Code group — a markdown extension letting you show the same example in multiple languages or package managers as tabs (like npm, yarn, pnpm) within one code block.

“Instead of three separate code blocks for npm, yarn, and pnpm, we use a code group — readers just click the tab for their package manager.”

Line highlighting — markdown syntax for highlighting specific lines within a code block, useful for drawing attention to the exact line being discussed in the surrounding prose.

“We highlighted line 4 in the snippet because that’s the line the following paragraph explains in detail.”


Vue Integration

Vue components in markdown — because VitePress is Vue-powered, you can import and use Vue components directly inside markdown files, similar to MDX in the React ecosystem.

“We embedded a live, interactive Vue component directly in the docs page so readers can try the API without leaving the documentation.”

Composable — a reusable piece of stateful logic (a Vue Composition API concept) that a custom theme or embedded component can use, shared across multiple pages.

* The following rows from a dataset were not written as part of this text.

/-- POWER_STATE_GO (R434, R436): a command to the current state changes nothing. A move to DOZE or OFF writes a
lifetime record if a count has changed, and then defers journal writes (R454). -/
def doPowerStateGo (target : Fin 4) (s : State) : Out :=
  let s := s.wr Reg.PWR_CMD_TARGET target
  let e := s.powerRefuse target
  let s := (s.wr Reg.PWR_STATUS_REJ_REASON e).wr Reg.PWR_CMD_GO 0
  if e ≠ 0 ∨ target.val = s.rd Reg.PWR_STATUS_STATE then .next s
  else
    let s := { s.wrs [(Reg.PWR_CMD_GO, 1), (Reg.PWR_STATUS_BUSY, 1)] with pwr := { s.pwr with target := some target.val, final := false } }
    .next (if 2 ≤ target.val then
      let ask := s.flt.dirty && !s.deferring
      let s := if ask then lifeRecord s else s
      { s with pwr := { s.pwr with final := ask || !s.flt.dirty }, jnl := { s.jnl with shutting := true } }
    else if target.val = 0 ∧ s.rd Reg.PWR_STATUS_STATE = 1 then apllsResume s
    else s)

/-- Outputs, APLLs and the twin on entry to STANDBY (R436): a role other than SOLO becomes OFF. -/
def standbyEnter (s : State) : State :=
  let s := forRange 9 (fun k s =>
    if s.bit (Reg.APLL_CFG_EN k) then
      (s.putApll k { s.apll k with change := none, aligned := false }).wrs
        [(Reg.APLL_STATUS_LOCK k, 0), (Reg.APLL_STATUS_STATE k, 0), (Reg.APLL_CMD_APPLY k, 0), (Reg.APLL_CMD_FULL k, 0)]
    else s) s
  if s.twinRole = roleSolo then s else setRole roleOff (s.wr Reg.TWIN_STATUS_DEMOTE_PENDING 0)

/-- What entering DOZE or OFF leaves (R433, R436, R439): the islands return with the values of a PIN reset. -/
def dozeEnter (off : Bool) (s : State) : State :=
  let p := s.port 0
  let t := { s.dies with
    regs := s.keptRegs s.dozeKeeps, keys := s.keys, supplyFlag := s.supplyFlag, clk := { unpowered := s.clk.unpowered }
    ports := if off then [] else tabSet {} 0 { mode := p.mode, fec := p.fec, an := p.an } []
    host := { ready := true }, commons := [] }
  let t := { t with flt := { t.flt with cond := s.flt.cond.filter (fun c => [3, 9, 14, 102].contains c.1) } }
  if off then t.wr (Reg.ETH_STATUS_LINK 0) 0 else t

/-- The exit from DOZE (R436, R438, R439). -/
def dozeExit (s : State) : State :=
  let s := mapApplyAll (newNonce s)
  let s := if s.bit Reg.TWIN_STATUS_SOLO_STRAP then s.wr Reg.TWIN_STATUS_ROLE roleSolo else s
  wdogRestart (sourcesRestart s)

/-- The device arrives in power state `t` (R434 to R436). -/
def powerArrive (t : Nat) (s : State) : State :=
  let now := s.rd Reg.PWR_STATUS_STATE
  let s := if t = 1 then standbyEnter s else if 2 ≤ t then dozeEnter (decide (t = 3)) s else s
  let s := { s.wrs [(Reg.PWR_STATUS_STATE, t), (Reg.PWR_STATUS_BUSY, 0), (Reg.PWR_CMD_GO, 0)] with
    pwr := { s.pwr with target := none, final := false }, jnl := { s.jnl with shutting := false } }
  if t = 0 ∧ now = 2 then dozeExit s
  else if t = 0 ∧ s.bit Reg.TWIN_CFG_EN ∧ s.twinRole = roleOff then
    twinLevels { (setRole roleSeeking s).arm .seeking with twin := { s.twin with heard := false, role := 0, markers := 0, ppsSeen := false, delayWas := none } }
  else s

/-- The final lifetime record before DOZE or OFF (R436, R393): written though journal writes are deferred. -/
def powerRecord (s : State) : State :=
  let s := lifeRecord { s with jnl := { s.jnl with shutting := false }, pwr := { s.pwr with final := true } }
  { s with jnl := { s.jnl with shutting := true } }

/-- POWER_TRANSITION_COMPLETE (R433, R436): STATE shows the target. A move to DOZE or OFF waits for journal writes in
progress and, after a supply warning, for the lifetime record. -/
def execPowerTransitionComplete (s : State) : Out :=
  match s.pwr.target with
  | none => .next s
  | some t =>
    if 2 ≤ t ∧ (s.anyWarn ∨ !s.jnl.queue.isEmpty) then .next s
    else if 2 ≤ t ∧ !s.pwr.final ∧ s.flt.dirty then .next (powerRecord s)
    else .next (powerArrive t s)

end Sys2Proof.Machine
end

“We wrote a small composable to track the reader’s selected package manager preference, so the code group tabs stay in sync across the whole site.”


Build and Deployment

Static build output — VitePress produces a fully static HTML/JS/CSS bundle at build time, deployable to any static host without a Node.js server at runtime.

“There’s no server to run in production — the build output is static files we can deploy straight to any CDN.”

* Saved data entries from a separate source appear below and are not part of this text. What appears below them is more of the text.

-- ==== Sys2Proof/Machine/Host.lean ====
section
/-! DEFINITION. The register fabric's users: the indirect pairs, the LEG window, parity, SPI, I2C, PCIe and the TAP's
access (R295, R399 to R422, R483), and the commands that are one register access. -/
namespace Sys2Proof.Machine

/-! ### One access (R399 to R402, R404) -/

/-- What an access leaves: the state, the data of a read, and the flags of the next SPI status byte (R412). -/
structure Acc1 where
  s : State
  data : Word32 := 0
  flags : Nat := 0

/-- The flags of R412. -/
def flLock : Nat := 16
def flUnreach : Nat := 8
def flAddr : Nat := 4
def flOverflow : Nat := 2
def flFrame : Nat := 1
def flNotReady : Nat := 32

/-- An access to the register at `a` itself: a write with its data, or a read (R15, R23). -/
def direct (a : Nat) (w : Option Word32) (s : State) : Acc1 :=
  match w with
  | some d =>
    if s.reaches true a then { s := regWrite a d s, flags := flagIf (s.violates a && !(fieldsAt a).isEmpty) flLock }
    else { s := unreached a s, flags := flUnreach }
  | none =>
    if s.reaches false a then
      let t := readSide a s
      { s := t, data := t.readWord a }
    else { s := unreached a s, flags := flUnreach }

/-- An access to IXDn (R400): one island access at IXAn, which steps with AUTO_INC. -/
def pairAccess (n : Nat) (w : Option Word32) (s : State) : Acc1 :=
  let a := 4 * s.rd (Reg.IX_A_ADDR n)
  let s := if s.bit (Reg.IX_C_AUTO_INC n) then s.wr (Reg.IX_A_ADDR n) (s.rd (Reg.IX_A_ADDR n) + 1) else s
  if a < 0x10000 then { s := s.wr (Reg.IX_S_ADDR_ERR n) 1, flags := flAddr }
  else
    let r := direct a w s
    if r.flags = flUnreach then { r with s := r.s.wr (Reg.IX_S_UNREACH n) 1 }
    else { r with s := r.s.wrs [(Reg.IX_S_ADDR_ERR n, 0), (Reg.IX_S_UNREACH n, 0)] }

/-! ### The LEG window (R408 to R410) -/

/-- The native target of LEG register `i`; `none` where it has none (R408). -/
def legTarget (i : Nat) : Option Nat :=
  let o := 4 * i
  if 0x40 ≤ o ∧ o < 0x140 then some (0x10000 + 0x100 * ((o - 0x40) / 0x10) + [0x0, 0x4, 0x8, 0x24].getD (o % 0x10 / 4) 0)
  else if 0x140 ≤ o ∧ o < 0x1C0 then some (0x26000 + 0x40 * ((o - 0x140) / 8) + (if o % 8 = 0 then 0 else 0xC))
  else if 0x1C0 ≤ o ∧ o < 0x200 then
    let p := (o - 0x1C0) / 0x20
    let r := (o - 0x1C0) % 0x20 / 4
    some (if r < 5 then 0x34000 + 0x400 * p + [0x0, 0x8, 0xC, 0x10, 0x1C].getD r 0 else 0x38000 + 0x100 * p + [0x0, 0x8, 0xC].getD (r - 5) 0)
  else if 0x200 ≤ o ∧ o < 0x250 then some (0x28000 + 0x30 * (38 + (o - 0x200) / 8) + (if o % 8 = 0 then 0 else 8))
  else none

/-- Is LEG register `i` one of the table of R408? -/
def legExists (i : Nat) : Bool := decide (i < 2 ∨ (16 ≤ i ∧ i < 256))

/-- The bits of LEG register `i`: the layout of its target (R408). -/
def legMask (i : Nat) : Nat :=
  match legTarget i with
  | some a => ((fieldsAt a).filter (fun f => !f.absent)).foldl (fun m f => m + (2 ^ f.width - 1) * 2 ^ f.lo) 0
  | none => 2 ^ 32 - 1

/-- The reset value of LEG register `i`: that of its target (R408). -/
def legReset (i : Nat) : LegReg :=
  let v := match legTarget i with
    | some a => ((fieldsAt a).filter (fun f => !f.absent)).foldl (fun m f => m + f.reset * 2 ^ f.lo) 0
    | none => if i = 0 then 0x510000B0 else 0
  { a := v, b := v, c := v }

/-- The copies of LEG register `i`. -/
def State.legCopies (s : State) (i : Nat) : LegReg := tabGet (legReset i) i s.host.leg
/-- Put the copies of LEG register `i`. -/
def State.putLeg (s : State) (i : Nat) (x : LegReg) : State :=
  { s with host := { s.host with leg := tabSet (legReset i) i x s.host.leg } }

/-- The bitwise majority of three copies (R409). -/
def LegReg.vote (x : LegReg) : Nat := (x.a &&& x.b) ||| (x.a &&& x.c) ||| (x.b &&& x.c)

/-- A write of LEG register `i` (R410): three copies, then the native target, or UNMAPPED. -/
def legWrite (i : Nat) (d : Word32) (s : State) : Acc1 :=
  if !legExists i then { s := s }
  else
    let v := d.toNat &&& legMask i
    let s := if i = 0 then s else s.putLeg i { a := v, b := v, c := v }
    match legTarget i with
    | some a => direct a (some (BitVec.ofNat 32 v)) s
    | none => { s := s.bump Reg.HOST_LEG_STATUS_UNMAPPED }

/-! ### The home window (R398, R399) -/

/-- Is `a` IXDn of some pair? -/
def isIxd (a : Nat) : Bool := decide (0x8000 ≤ a ∧ a < 0x8100 ∧ a % 0x10 = 4)

/-- An access to register address `a` (R398): a pair's data register and LEG have their own rule. -/
def fabric (a : Nat) (w : Option Word32) (s : State) : Acc1 :=
  if isIxd a && s.reaches w.isSome a then pairAccess ((a - 0x8000) / 0x10) w s
  else if 0x9000 ≤ a ∧ a < 0x9400 ∧ a % 4 = 0 ∧ s.reaches w.isSome a then
    let i := (a - 0x9000) / 4
    match w with
    | some d => legWrite i d s
    | none => { s := s, data := if legExists i then BitVec.ofNat 32 (s.legCopies i).vote else 0 }
  else direct a w s

/-- An access at an address given directly on an interface: an island address is an address error (R399). -/
def homeAccess (a : Nat) (w : Option Word32) (s : State) : Acc1 :=
  if a < 0x10000 then fabric a w s else { s := s, flags := flAddr }

/-- The address after a word (R414, R415): IXDn stays. -/
def nextAddr (a : Nat) : Nat := if isIxd a then a else a + 4

/-- Is a frame's address an error: an island address, or bits [1:0] not 0 (R399, R414, R416)? -/
def badAddr (a : Nat) : Bool := decide (0x10000 ≤ a ∨ a % 4 ≠ 0)

/-- What a run of accesses leaves: the state, the flags, the words read oldest first with their addresses, and the
address after the last. -/
structure Burst where
  s : State
  flags : Nat := 0
  got : List (Nat × Word32) := []
  addr : Nat

/-- One more access of a burst. -/
def Burst.more (b : Burst) (w : Option Word32) : Burst :=
  let r := homeAccess b.addr w b.s
  { s := r.s, flags := b.flags ||| r.flags, got := b.got ++ [(b.addr, r.data)], addr := nextAddr b.addr }

/-- `n` reads from address `a` on. -/
def readBurst (a n : Nat) (s : State) : Burst := (List.range n).foldl (fun b _ => b.more none) { s := s, addr := a }

/-- Writes of `l` from address `a` on. -/
def writeBurst (a : Nat) (l : List Word32) (s : State) : Burst := l.foldl (fun b w => b.more (some w)) { s := s, addr := a }

/-- Do SPI and I2C answer: after the loads of POR (R427)? -/
def State.portsReady (s : State) : Bool := s.hostAlive && s.host.ready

Dead link checking — VitePress can be configured to fail the build if internal markdown links point to pages that don’t exist, catching broken references before deploy.

“We enabled dead link checking in CI, so a typo’d internal link now fails the build instead of quietly shipping a 404.”

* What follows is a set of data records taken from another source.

/-- R390, R417 to R421: PCIe. The link comes up with its width and speed and goes down; a configuration write takes what it
names; DWORDs are read from and written to the home window, and a partial write counts and has no effect; PERST resets the
PCIE island. -/
def Obligations.pcie : Prop :=
  ∀ (off : BitVec 17) (n : Nat) (data : BitVec 32) (be : BitVec 4) (width : Fin 16) (speed : Fin 16) (x : PcieCfg) (s : State),
    let o := off.toNat / 4 * 4
    let link := Reg.HOST_STATUS_PCIE_LINK
    let cfg := [Reg.HOST_STATUS_BME, Reg.HOST_STATUS_MSIX_EN]
    let gpio := [Reg.DEV_GPIO_CFG_OE, Reg.DEV_GPIO_CFG_IDLE]
    let partials := Reg.HOST_PCIE_STATUS_PARTIAL
    let idle := ∀ k q, (s.rxq k q).wait = []
    (s.pcieUp = false → exec (.pcieRead off n) s = .next s ∧ exec (.pcieWrite off [⟨data, be⟩]) s = .next s ∧
      exec (.pcieConfigWrite x) s = .next s) ∧
    (s.pcieUp = true → o + 4 * n ≤ 0x7000 → ∃ t, exec (.pcieRead off n) s = .next t ∧
      t.hostRead = (List.range n).map (fun k => s.readWord (o + 4 * k)) ∧ t = { s with hostRead := t.hostRead }) ∧
    (s.pcieUp = true → s.mismatched 0xB0 = false → ∃ t, exec (.pcieWrite 0xB0#17 [⟨data, 15#4⟩]) s = .next t ∧
      (∀ f ∈ gpio, t.rd f = data.toNat / 2 ^ f.lo % 2 ^ f.width) ∧ s.onlyRegs gpio t) ∧
    (s.pcieUp = true → be ≠ 15#4 → ∃ t, exec (.pcieWrite off [⟨data, be⟩]) s = .next t ∧
      t.rd partials = (s.rd partials + 1) % 2 ^ 16 ∧ s.onlyRegs [partials] t) ∧
    (s.hostAlive = true → s.rd Reg.PWR_STATUS_STATE < 2 → s.reachable 2 = true → idle → ∃ t, exec (.pcieLinkUp width speed) s = .next t ∧
      t.rd link = 1 ∧ t.rd Reg.HOST_PCIE_STATUS_WIDTH = width ∧ t.rd Reg.HOST_PCIE_STATUS_SPEED = speed ∧
      s.onlyRegs [link, Reg.HOST_PCIE_STATUS_WIDTH, Reg.HOST_PCIE_STATUS_SPEED] t) ∧
    (∃ t, exec .pcieLinkDown s = .next t ∧ t.rd link = 0 ∧ s.onlyRegs [link] t) ∧
    (s.pcieUp = true → idle → s.flt.msiPending = [] → ∃ t, exec (.pcieConfigWrite x) s = .next t ∧
      t.rd Reg.HOST_STATUS_BME = (x.bme.map Bool.toNat).getD (s.rd Reg.HOST_STATUS_BME) ∧
      t.rd Reg.HOST_STATUS_MSIX_EN = (x.msixEn.map Bool.toNat).getD (s.rd Reg.HOST_STATUS_MSIX_EN) ∧
      t.host = { s.host with fmask := x.fmask.getD s.host.fmask, d3 := x.d3.getD s.host.d3 } ∧ s.regsBut cfg t ∧
      t = { s with regs := t.regs, host := t.host }) ∧
    (∃ t, exec .pciePerst s = .next t ∧ t.rd link = 0 ∧ t.rd Reg.HOST_STATUS_BME = 0 ∧ t.rd Reg.HOST_STATUS_MSIX_EN = 0 ∧
      t.host = { s.host with msix := [], fmask := false, d3 := false, poison := false } ∧ t.flt = { s.flt with msiPending := [] } ∧
      s.regsBut (cfg ++ [link, Reg.HOST_PCIE_STATUS_WIDTH, Reg.HOST_PCIE_STATUS_SPEED]) t ∧
      t = { s with regs := t.regs, host := t.host, flt := t.flt })

/-! ### The whole machine -/

/-- A step takes the command at the front of the queue and gives it its effect over the rest. -/
def Obligations.step_takes_the_front : Prop :=
  ∀ (c : Instr) (q : List Instr) (s : State), step { s with pending := c :: q } = exec c { s with pending := q }

/-- Every command completes, whatever its operands and the state: it answers a next state and leaves the queue as it was. So
every step answers a next state, in which the queue has lost its front and nothing else: no command stops the block, and none
reaches the commands behind it (the queue is the model's own). -/
def Obligations.every_step_answers : Prop :=
  (∀ (c : Instr) (s : State), ∃ t, exec c s = .next t ∧ t.pending = s.pending) ∧
  ∀ s : State, ∃ t, step s = .next t ∧ t.pending = s.pending.tail

/-- Every memory stays in its canonical form at every step. -/
def Obligations.memories_stay_canonical : Prop :=
  ∀ s t : State, s.memWf = true → step s = .next t → t.memWf = true

/-- R463: a fuse bit that is programmed stays programmed, at every step: fuses are one-time programmable, and ROLLBACK and
REVOKE only accumulate. Resets, power failures and the loader's rollback number are no exception. -/
def Obligations.fuses_only_gain_bits : Prop :=
  ∀ (s t : State) (sel i : Nat), sel ≤ 7 → step s = .next t → (s.fuseField sel).testBit i = true →
    (t.fuseField sel).testBit i = true

/-- A command that is none of those that `Instr.stores` names leaves the commons, the DRAM, the NOR, host memory, the fuses
and the queue as they were. -/
def Obligations.memories_kept : Prop :=
  ∀ (c : Instr) (s : State), c.stores = false → ∃ t, exec c s = .next t ∧ t.store = s.store
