-- ==== Sys2Proof/Laws/Kept.lean ====
section
/-! SUPPORT. One lemma per operation and command that leaves the queue and every memory as they were: for a command it
also says that it answers a next state. -/
namespace Sys2Proof.Machine
set_option linter.unusedSimpArgs false
set_option linter.unusedTactic false
set_option linter.unreachableTactic false
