-- ==== Sys2Proof/Laws/Keys.lean ====
section
/-! SUPPORT. The key and the width of every register field, so that two fields are told apart by arithmetic. -/
namespace Sys2Proof.Machine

Explaining VitePress to a Team

SituationPhrase
Justifying the choice for a Vue-ecosystem project”Since our team already writes Vue daily, extending the theme with our own components felt natural — there’s no separate templating language to learn.”
Explaining a config change”Adding the new section to the sidebar is a config change, not a code change — anyone comfortable editing JSON-like config can do it.”
Describing dead link checking”The build now fails on broken internal links deliberately — it’s meant to catch stale references before they reach production, not to block you unnecessarily.”
Discussing deployment”There’s no runtime server involved — we’re deploying the static build output straight to a CDN, same as any other static site.”

Common Mistakes

  • Calling VitePress “just markdown” — it supports embedding real Vue components in content, which is a meaningfully different capability than plain markdown.
  • Saying “the sidebar is broken” when actually a page’s frontmatter overrides the global sidebar setting intentionally — check frontmatter before assuming a bug.
  • Confusing a custom container (documentation-style callout syntax) with a custom theme (a full replacement of the site’s Vue components) — they solve very different problems.

Practice Exercise

  1. Explain, in two sentences, the difference between the default theme and a custom theme in VitePress.
  2. Write a short PR description for adding a code group to a documentation page that previously had separate code blocks per package manager.
  3. Draft a short explanation for a teammate of why dead link checking is enabled in CI and what to do when it fails a build.